Syngenta AG, which sees its $43 billion takeover by China National Chemical Corp. closing by the end of June, said it’s open to pursuing assets that might become available as a result of antitrust reviews of other mega deals in the agricultural industry.

There could be attractive seed acquisition opportunities stemming from the merger of Dow Chemical Co. and DuPont Co. or the combination of Bayer AG and Monsanto Co., according to Syngenta Chief Executive Officer Erik Fyrwald, who was speaking at a conference in Basel, Switzerland, on Wednesday. On top of that, “there are many, many seed companies around the world” that may be looking for a buyer, he said.

While Syngenta is soon likely to be under new ownership, Chairman Michel Demare was instrumental in negotiating a degree of independence from ChemChina with a view to keep the Swiss maker of pesticides and genetically modified seeds intact. The door to re-listing the company after the deal closes has been left open, Fyrwald said.

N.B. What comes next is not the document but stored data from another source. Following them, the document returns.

theorem State.writeFrames_keeps {a : State} {z1 z2 z3 z4} (h1 : State.Keeps a z1) :
    State.Keeps a (State.writeFrames z1 z2 z3 z4) := by
  induction z4 generalizing z1 z2 z3 with
  | zero =>
    unfold State.writeFrames
    exact h1
  | succ n ih =>
    unfold State.writeFrames
    extract_lets +onlyGivenNames x1
    clear_value x1
    extract_lets +onlyGivenNames x2
    have h5 : ∀ y3 y4, State.Keeps a y3 → State.Keeps a (x2 y3 y4) := by
      intro y3 y4 h6
      unfold x2
      with_reducible apply State.modPart_keeps
      exact h6
    clear_value x2
    split
    · rename_i v7 v8
      exact h1
    · rename_i v9 v10 v11
      split
      · rename_i v12 v13
        exact h1
      · rename_i v14 v15 v16 v17
        extract_lets +onlyGivenNames x18
        clear_value x18
        extract_lets +onlyGivenNames x19
        have h21 : ∀ y20, State.Keeps a y20 → State.Keeps a (x19 y20) := by
          intro y20 h22
          unfold x19
          with_reducible apply ih
          with_reducible apply State.bumpCsr_keeps
          with_reducible apply h5
          exact h22
        clear_value x19
        extract_lets +onlyGivenNames x23
        clear_value x23
        with_reducible refine ite_keeps (P := State.Keeps a) ?_ ?_
        · with_reducible apply h21
          exact h1
        · with_reducible refine ite_keeps (P := State.Keeps a) ?_ ?_
          · with_reducible refine ite_keeps (P := State.Keeps a) ?_ ?_
            · with_reducible apply h21
              exact h1
            · exact h1
          · split
            · rename_i v24 v25 v26
              with_reducible apply h21
              exact h1
            · rename_i v27 v28 v29
              have h30 : State.Keeps a v28 := by
                refine OnOk.get ?_ v29
                with_reducible apply State.writePinned_keeps
                exact h1
              extract_lets +onlyGivenNames x31
              have h32 : State.Keeps a x31 := by
                unfold x31
                with_reducible apply h5
                exact h30
              clear_value x31
              with_reducible apply ih
              with_reducible apply State.setCsr_keeps
              exact h32

theorem execLoglineFrameWrite_keeps {a : State} {z1} (h1 : State.Keeps a z1) :
    OnNext (State.Keeps a) (execLoglineFrameWrite z1) := by
  unfold execLoglineFrameWrite
  refine OnNext.next ?_
  with_reducible apply State.writeFrames_keeps
  exact h1

theorem State.dumpWrite_keeps {a : State} {z1 z2 z3 z4 z5} (h1 : State.Keeps a z1) :
    OnFst (State.Keeps a) (State.dumpWrite z1 z2 z3 z4 z5) := by
  induction z5 generalizing z1 z2 z3 z4 with
  | nil =>
    unfold State.dumpWrite
    refine OnFst.mk ?_
    exact h1
  | cons y l ih =>
    unfold State.dumpWrite
    with_reducible refine ite_keeps (P := OnFst (State.Keeps a)) ?_ ?_
    · with_reducible apply ih
      exact h1
    · split
      · rename_i v1 v2 v3
        refine OnFst.mk ?_
        exact h1
      · rename_i v4 v5 v6
        have h7 : State.Keeps a v5 := by
          refine OnOk.get ?_ v6
          with_reducible apply State.writePinned_keeps
          exact h1
        with_reducible apply ih
        exact h7

theorem execCoreDump_keeps {a : State} {z1} (h1 : State.Keeps a z1) :
    OnNext (State.Keeps a) (execCoreDump z1) := by
  unfold execCoreDump
  extract_lets +onlyGivenNames x1
  clear_value x1
  extract_lets +onlyGivenNames x2
  have h3 : State.Keeps a x2 := by
    unfold x2
    with_reducible refine ite_keeps (P := State.Keeps a) ?_ ?_
    · exact h1
    · with_reducible apply State.haltAll_keeps
      exact h1
  clear_value x2
  extract_lets +onlyGivenNames x4
  clear_value x4
  extract_lets +onlyGivenNames x5
  clear_value x5
  extract_lets +onlyGivenNames x6
  clear_value x6
  extract_lets +onlyGivenNames x7
  clear_value x7
  extract_lets +onlyGivenNames x8
  clear_value x8
  extract_lets +onlyGivenNames x9
  clear_value x9
  extract_lets +onlyGivenNames x10
  clear_value x10
  extract_lets +onlyGivenNames x11
  clear_value x11
  extract_lets +onlyGivenNames x12
  have h15 : ∀ y13 y14, State.Keeps a y13 → State.Keeps a (x12 y13 y14) := by
    intro y13 y14 h16
    unfold x12
    with_reducible apply State.setCsrF_keeps
    with_reducible apply State.setCsrF_keeps
    exact h16
  clear_value x12
  refine OnNext.next ?_
  with_reducible refine ite_keeps (P := State.Keeps a) ?_ ?_
  · with_reducible apply h15
    exact h3
  · split
    · rename_i v17 v18 v19
      with_reducible apply h15
      exact h3
    · rename_i v20 v21 v22
      have h23 : State.Keeps a v21 := by
        refine OnOk.get ?_ v22
        with_reducible apply State.writePinned_keeps
        exact h3
      extract_lets +onlyGivenNames x24
      have h25 : OnFst (State.Keeps a) x24 := by
        unfold x24
        with_reducible apply State.dumpWrite_keeps
        exact h23
      clear_value x24
      extract_lets +onlyGivenNames x26
      clear_value x26
      split
      · rename_i v27 v28 v29
        have h30 : State.Keeps a v21 := by
          refine OnOk.get ?_ v22
          with_reducible apply State.writePinned_keeps
          exact h3
        with_reducible apply h15
        exact h25
      · rename_i v31 v32 v33
        have h34 : State.Keeps a v21 := by
          refine OnOk.get ?_ v22
          with_reducible apply State.writePinned_keeps
          exact h3
        have h35 : State.Keeps a v32 := by
          refine OnOk.get ?_ v33
          with_reducible apply State.writePinned_keeps
          exact h25
        with_reducible apply h15
        exact h35

theorem State.begin_keeps {a : State} {z1 z2 z3 z4 z5 z6} (h1 : State.Keeps a z1) :
    State.Keeps a (State.begin z1 z2 z3 z4 z5 z6) := by
  unfold State.begin
  extract_lets +onlyGivenNames x1
  clear_value x1
  extract_lets +onlyGivenNames x2
  clear_value x2
  extract_lets +onlyGivenNames x3
  have h4 : State.Keeps a x3 := by
    unfold x3
    with_reducible apply State.modPage_keeps
    exact h1
  clear_value x3
  refine State.Keeps.upd (s := x3) rfl rfl rfl rfl ?_
  exact h4

theorem State.after_keeps {a : State} {z1 z2 z3 z4} (h1 : State.Keeps a z1) :
    State.Keeps a (State.after z1 z2 z3 z4) := by
  unfold State.after
  extract_lets +onlyGivenNames x1
  clear_value x1
  extract_lets +onlyGivenNames x2
  have h3 : State.Keeps a x2 := by
    unfold x2
    with_reducible refine ite_keeps (P := State.Keeps a) ?_ ?_
    · with_reducible apply State.freed_keeps
      exact h1
    · exact h1
  clear_value x2
  extract_lets +onlyGivenNames x4
  have h5 : State.Keeps a x4 := by
    unfold x4
    with_reducible refine ite_keeps (P := State.Keeps a) ?_ ?_
    · with_reducible apply State.schedFire_keeps
      exact h3
    · exact h3
  clear_value x4
  with_reducible apply State.checkDone_keeps
  exact h5

theorem State.askPromote_keeps {a : State} {z1 z2 z3 z4} (h1 : State.Keeps a z1) :
    State.Keeps a (State.askPromote z1 z2 z3 z4) := by
  unfold State.askPromote
  extract_lets +onlyGivenNames x1
  clear_value x1
  extract_lets +onlyGivenNames x2
  have h3 : State.Keeps a x2 := by
    unfold x2
    refine foldl_keeps ?_ ?_
    · exact h1
    · intro y4 y5 h6
      with_reducible apply State.sched_keeps
      exact h6
  clear_value x2
  with_reducible apply State.modPage_keeps
  exact h3

theorem State.placed_keeps {a : State} {z1 z2 z3} (h1 : State.Keeps a z1) :
    State.Keeps a (State.placed z1 z2 z3) := by
  unfold State.placed
  extract_lets +onlyGivenNames x1
  clear_value x1
  extract_lets +onlyGivenNames x2
  clear_value x2
  extract_lets +onlyGivenNames x3
  clear_value x3
  extract_lets +onlyGivenNames x4
  clear_value x4
  extract_lets +onlyGivenNames x5
  clear_value x5
  extract_lets +onlyGivenNames x6
  clear_value x6
  extract_lets +onlyGivenNames x7
  clear_value x7
  extract_lets +onlyGivenNames x8
  clear_value x8
  refine State.Keeps.upd (s := z1) rfl rfl rfl rfl ?_
  exact h1

theorem State.withFetchWord_keeps {a : State} {z1 z2 z3} (h1 : State.Keeps a z1) :
    State.Keeps a (State.withFetchWord z1 z2 z3) := by
  unfold State.withFetchWord
  with_reducible apply State.placed_keeps
  exact h1

end Sys2Proof.Machine
end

The CEO is one of many chemical industry executives awaiting the outcome of regulatory reviews of proposed mergers, while competitors are also monitoring the process of Syngenta’s own takeover. Concerned that the combination might raise prices or reduce choice for crop-protection products sold to farmers, regulators have requested more information from the companies, pushing back the expected closing date for what would be China’s largest foreign acquisition.

The transaction has been approved by 13 authorities around the world, and progress has been made on getting nods from Brazil, the U.S. and the European Union.

Earlier, Syngenta reported fourth-quarter earnings per share that declined 4 percent to $17.03, while revenue slipped 5 percent to $12.79 billion. Analysts in a Bloomberg survey predicted $16.4 per share, from $12.9 billion in sales.